The last Conservative government had the right idea to stop the Channel crossings. Deporting every migrant coming to Britain without permission – to their home country or a third country like Rwanda – is ultimately the only way to end this wave of illegal immigration. But the plan was never going to work unless we left the European Convention on Human Rights, and that government – with exceptions like Robert Jenrick, who resigned for this reason as immigration minister – was unwilling to go that far.
Immigration is the biggest single reason my party is in the predicament it is in, and we must be brutally honest about our record and radical in our solutions if we are ever to win back the trust of the British people.
Labour's approach, however, is even worse. They abandoned the policy of deporting migrants who cross the Channel and are now rushing illegal immigrants through the asylum system. Approvals are up, and once asylum is granted, the migrants are hidden in the social housing and welfare systems, where it is impossible to track their costs. The Office for Budget Responsibility calculates that the average 'low-wage migrant worker' arriving aged 25 will cost the British taxpayer over £400,000 by the time they reach 81.
Ministers muddy the waters by claiming they are deporting record numbers of people. But this is dishonest. First, the numbers they use include migrants who leave voluntarily. And second, only about three per cent of Channel crossers are ever removed.
It's no surprise that Channel crossings are up – by almost 50 per cent – under Labour. And the court injunction won by the Conservative council in Epping, which stops a local hotel being used to house migrants, throws the Government's policy into further chaos. But while the injunction is undoubtedly a clear victory for the local residents – vilified as 'far Right' by those who should know better – it may yet mean more trouble for communities affected by 'asylum dispersal'.
Those hoping for a policy of detention and deportation will soon be disappointed. Human rights laws can prevent deportation, and Labour reject automatic deportation for those who cross the Channel. So the migrants will still end up housed in towns and cities across the country.
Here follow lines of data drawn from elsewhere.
/-- At C + P the old location is released. -/
def migrationRelease (d : Dev) : Dev :=
  match earliest (·.endAt) (d.tlr.migs.filter (fun g => g.stage == 3)) with
  | none => d
  | some g =>
    let d := advanceTo (unitsOfNib g.endAt) d
    let it := itemOf d.tlr g.item
    let d := { d with tlr := { d.tlr with migs := d.tlr.migs.filter (fun x => x != g) } }
    let d := if !migHere it d then d
      else if !g.via.isEmpty then applySeam { it with via := g.via } false d
      else if g.toCh = 0 ∧ it.kind = 0 then vacate g.toUnit it.width d
      else d
    nextWaiting d

/-- On leaving safe state migrations that had not reached C begin anew (R166). -/
def restartMigs (d : Dev) : Dev :=
  let now := nibOf d.ntw
  { d with tlr := { d.tlr with migs := d.tlr.migs.map (fun g => if g.stage = 1 ∨ g.stage = 2 then timedMig now g (itemOf d.tlr g.item) d else g) } }

/-! ### Releases and withdrawal (R22, R154) -/

/-- The earliest release instant that has still to come to effect. -/
def nextRelease (d : Dev) : Option Nat :=
  (d.tlr.items.flatMap (fun it => if it.users.any (fun u => u.2.1 == 0) then [] else [it.users.foldl (fun m u => max m u.2.1) 0])).foldl
    (fun acc t => match acc with | none => some t | some u => some (min t u)) none

/-- At R what was released returns to its pool; a migration of it is cancelled (R154, R166). -/
def resourceRelease (d : Dev) : Dev :=
  match nextRelease d with
  | none => d
  | some t =>
    let d := settle (advanceTo (unitsOfNib t) d)
    { d with tlr := { d.tlr with migs := d.tlr.migs.filter (fun g => d.tlr.items.any (fun it => it.id == g.item)) } }

/-- The placement of a queued salvo is withdrawn (R22). -/
def withdraw (q : QSalvo) (d : Dev) : Dev :=
  let t := d.tlr
  let items := t.items.map (fun it =>
    let users := it.users.filter (fun u => !(u.2.1 == 0 && q.added.contains (it.id, u.1)))
    { it with users := users.map (fun u => if u.2.1 ≠ 0 ∧ q.ended.contains (it.id, u.1) then (u.1, 0, u.2.2) else u) })
  let epoch := rd TLR_EPOCH_epoch [] d + 1
  let t := { t with items := items, dests := q.before.foldl (fun acc x => tabSet {} acc x.1 { x.2 with epoch := epoch }) t.dests
                    migs := t.migs.filter (fun g => g.stage == 3 || !q.migs.contains g.item) }
  let d := wr TLR_EPOCH_epoch [] epoch { d with tlr := t }
  if q.member = selfMember d ∧ rd XPT_MBX_RES_state [q.bank] d = 2 then notExecuted q.bank q.tag d
  else fire 65 (wr XPT_STATUS_not_exec [] 1 (count XPT_NX_CNT_count [] 1 (wr XPT_NX_tag [] q.tag d)))
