-- ==== Sys2Proof/Machine/LaneCommands.lean ====
section
/-! DEFINITION. The meanings of the commands: serial lanes and SDI (07_lanes.md, 08_sdi_streams.md). -/

namespace Sys2Proof.Machine

/-- A running receiver's input rises above the threshold (R185). -/
def execSignalDetect (lane : Nat) (s : State) : Host.Outcome State Fault Refusal := perform (.signalDetect lane) (signalDetect lane) s

/-- A dwell ends, with the rate on which it locked (0 none), whether divided by 1.001, and the frequency measured (R186). -/
def execHuntDwellEnd (lane : Nat) (rate : Nat) (div : Bool) (freq : Int) (s : State) : Host.Outcome State Fault Refusal :=
  perform (.huntDwellEnd lane rate div freq) (huntEnds lane rate div freq) s

/-- A receiver loses its input, below the threshold or not (R185). -/
def execLossOfLock (lane : Nat) (below : Bool) (s : State) : Host.Outcome State Fault Refusal :=
  perform (.lossOfLock lane below) (receiverLoss lane below) s

/-- An Ethernet or Seam receiver locks, with its frequency and equalisation (R185). -/
def execReceiverLock (lane : Nat) (freq : Int) (ctle : Nat) (snr : Nat) (dfe : Nat) (s : State) : Host.Outcome State Fault Refusal :=
  perform (.receiverLock lane freq ctle snr dfe) (receiverLock lane freq ctle snr dfe) s

/-- Synthesisers of an octet lock (R181). -/
def execSynthesiserLock (octet : Nat) (mask : Nat) (s : State) : Host.Outcome State Fault Refusal :=
  perform (.synthesiserLock octet mask) (synthesisersLock octet mask) s

/-- 10 ms after an octet's start (R181). -/
def execOctetStartTimeout (octet : Nat) (s : State) : Host.Outcome State Fault Refusal := perform (.octetStartTimeout octet) (octTimeout octet) s

/-- An octet's shut-down completes (R182). -/
def execOctetStopped (octet : Nat) (s : State) : Host.Outcome State Fault Refusal := perform (.octetStopped octet) (octStopped octet) s

/-- A lane's training completes with the taps its partner asked for (R190). -/
def execTrainingComplete (lane : Nat) (m3 : Int) (m2 : Int) (m1 : Int) (c0 : Int) (p1 : Int) (s : State) : Host.Outcome State Fault Refusal :=
  perform (.trainingComplete lane m3 m2 m1 c0 p1) (trainingComplete lane m3 m2 m1 c0 p1) s

/-- A lane's training has taken too long (R192). -/
def execTrainingTimeout (lane : Nat) (s : State) : Host.Outcome State Fault Refusal := perform (.trainingTimeout lane) (trainingTimeout lane) s

/-- One second after a training failure (R192). -/
def execTrainingRetry (lane : Nat) (s : State) : Host.Outcome State Fault Refusal := perform (.trainingRetry lane) (trainingRetry lane) s

/-- A locked lane's measured frequency offset changes (R187). -/
def execFrequencyOutOfRange (lane : Nat) (freq : Int) (s : State) : Host.Outcome State Fault Refusal :=
  perform (.frequencyOutOfRange lane freq) (measureFreq lane freq) s

/-- A write to LNS_EYE_CTRL with start (R195). -/
def execScanStart (lane : Nat) (word : Nat) (s : State) : Host.Outcome State Fault Refusal := perform (.scanStart lane word) (scanStart lane word) s

/-- An eye scan completes (R195). -/
def execScanDone (lane : Nat) (errors : Nat) (h : Nat) (v : Nat) (moved : Bool) (s : State) : Host.Outcome State Fault Refusal :=
  perform (.scanDone lane errors h v moved) (scanDone lane errors h v moved) s

/-- An Ethernet lane reference stops or leaves its range (R199). -/
def execEthRefclkLoss (ref : Nat) (s : State) : Host.Outcome State Fault Refusal := perform (.ethRefclkLoss ref) (ethRefLoss ref adapterLoss) s

/-- An Ethernet lane reference returns (R199). -/
def execEthRefclkReturn (ref : Nat) (s : State) : Host.Outcome State Fault Refusal := perform (.ethRefclkReturn ref) (ethRefReturn ref) s

/-- A DCO-sourced synthesiser loses lock (R199). -/
def execSynthesiserUnlock (octet : Nat) (synth : Nat) (s : State) : Host.Outcome State Fault Refusal :=
  perform (.synthesiserUnlock octet synth) (synthUnlock octet synth) s

/-- A line of a link (R209). -/
def execSdiLine (lane : Nat) (line : SdiLine) (s : State) : Host.Outcome State Fault Refusal := perform (.sdiLine lane line) (sdiLine lane line) s

/-- An ST 352 packet of a link (R210). -/
def execSt352Packet (lane : Nat) (psid : Psid) (s : State) : Host.Outcome State Fault Refusal :=
  perform (.st352Packet lane psid) (st352Packet lane psid) s

end Sys2Proof.Machine
end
There are already more than twice as many migrants in private housing, including houses of multiple occupancy, than in hotels. And accommodation like this may suit a government as cynical as this one better than hotels. Individual houses provide less of a focal point for protest than hotels, and the Home Office, working with Serco, has been building up its property portfolio for some time.
With 1.33 million people on local waiting lists for social housing, this is a serious breach of the fundamental deal offered by citizenship. Foreign nationals – who broke into our country knowing it was illegal – are being offered housing that is not available to British families in need. And the unfortunate residents who live nearby are very deliberately kept in the dark.
As an MP elected last year, I have been horrified by the secrecy with which ministers handle housing migrants. When I asked why MPs are not informed about migrants being moved into their constituencies, the immigration minister said we would only be told when it is 'lawful, proportional and necessary.' In other words: never.
After the disorder last year, we learnt from press leaks that an internal government paper had said asylum hotels had 'stoked community tensions' and were a 'critical factor behind the summer riots.' Yet when I used the Freedom of Information Act to request a copy of the paper, the Government said while the information was held, it would not be released because ministers needed a 'safe space' to think about policy.
The truth is that Labour's immigration policy means surrender and secrecy. The illegal immigrants crossing the Channel will keep on coming, Labour will keep granting them asylum, and ministers will do everything to keep the consequences – for housing, for crime, for the cost to the taxpayer – a secret from you.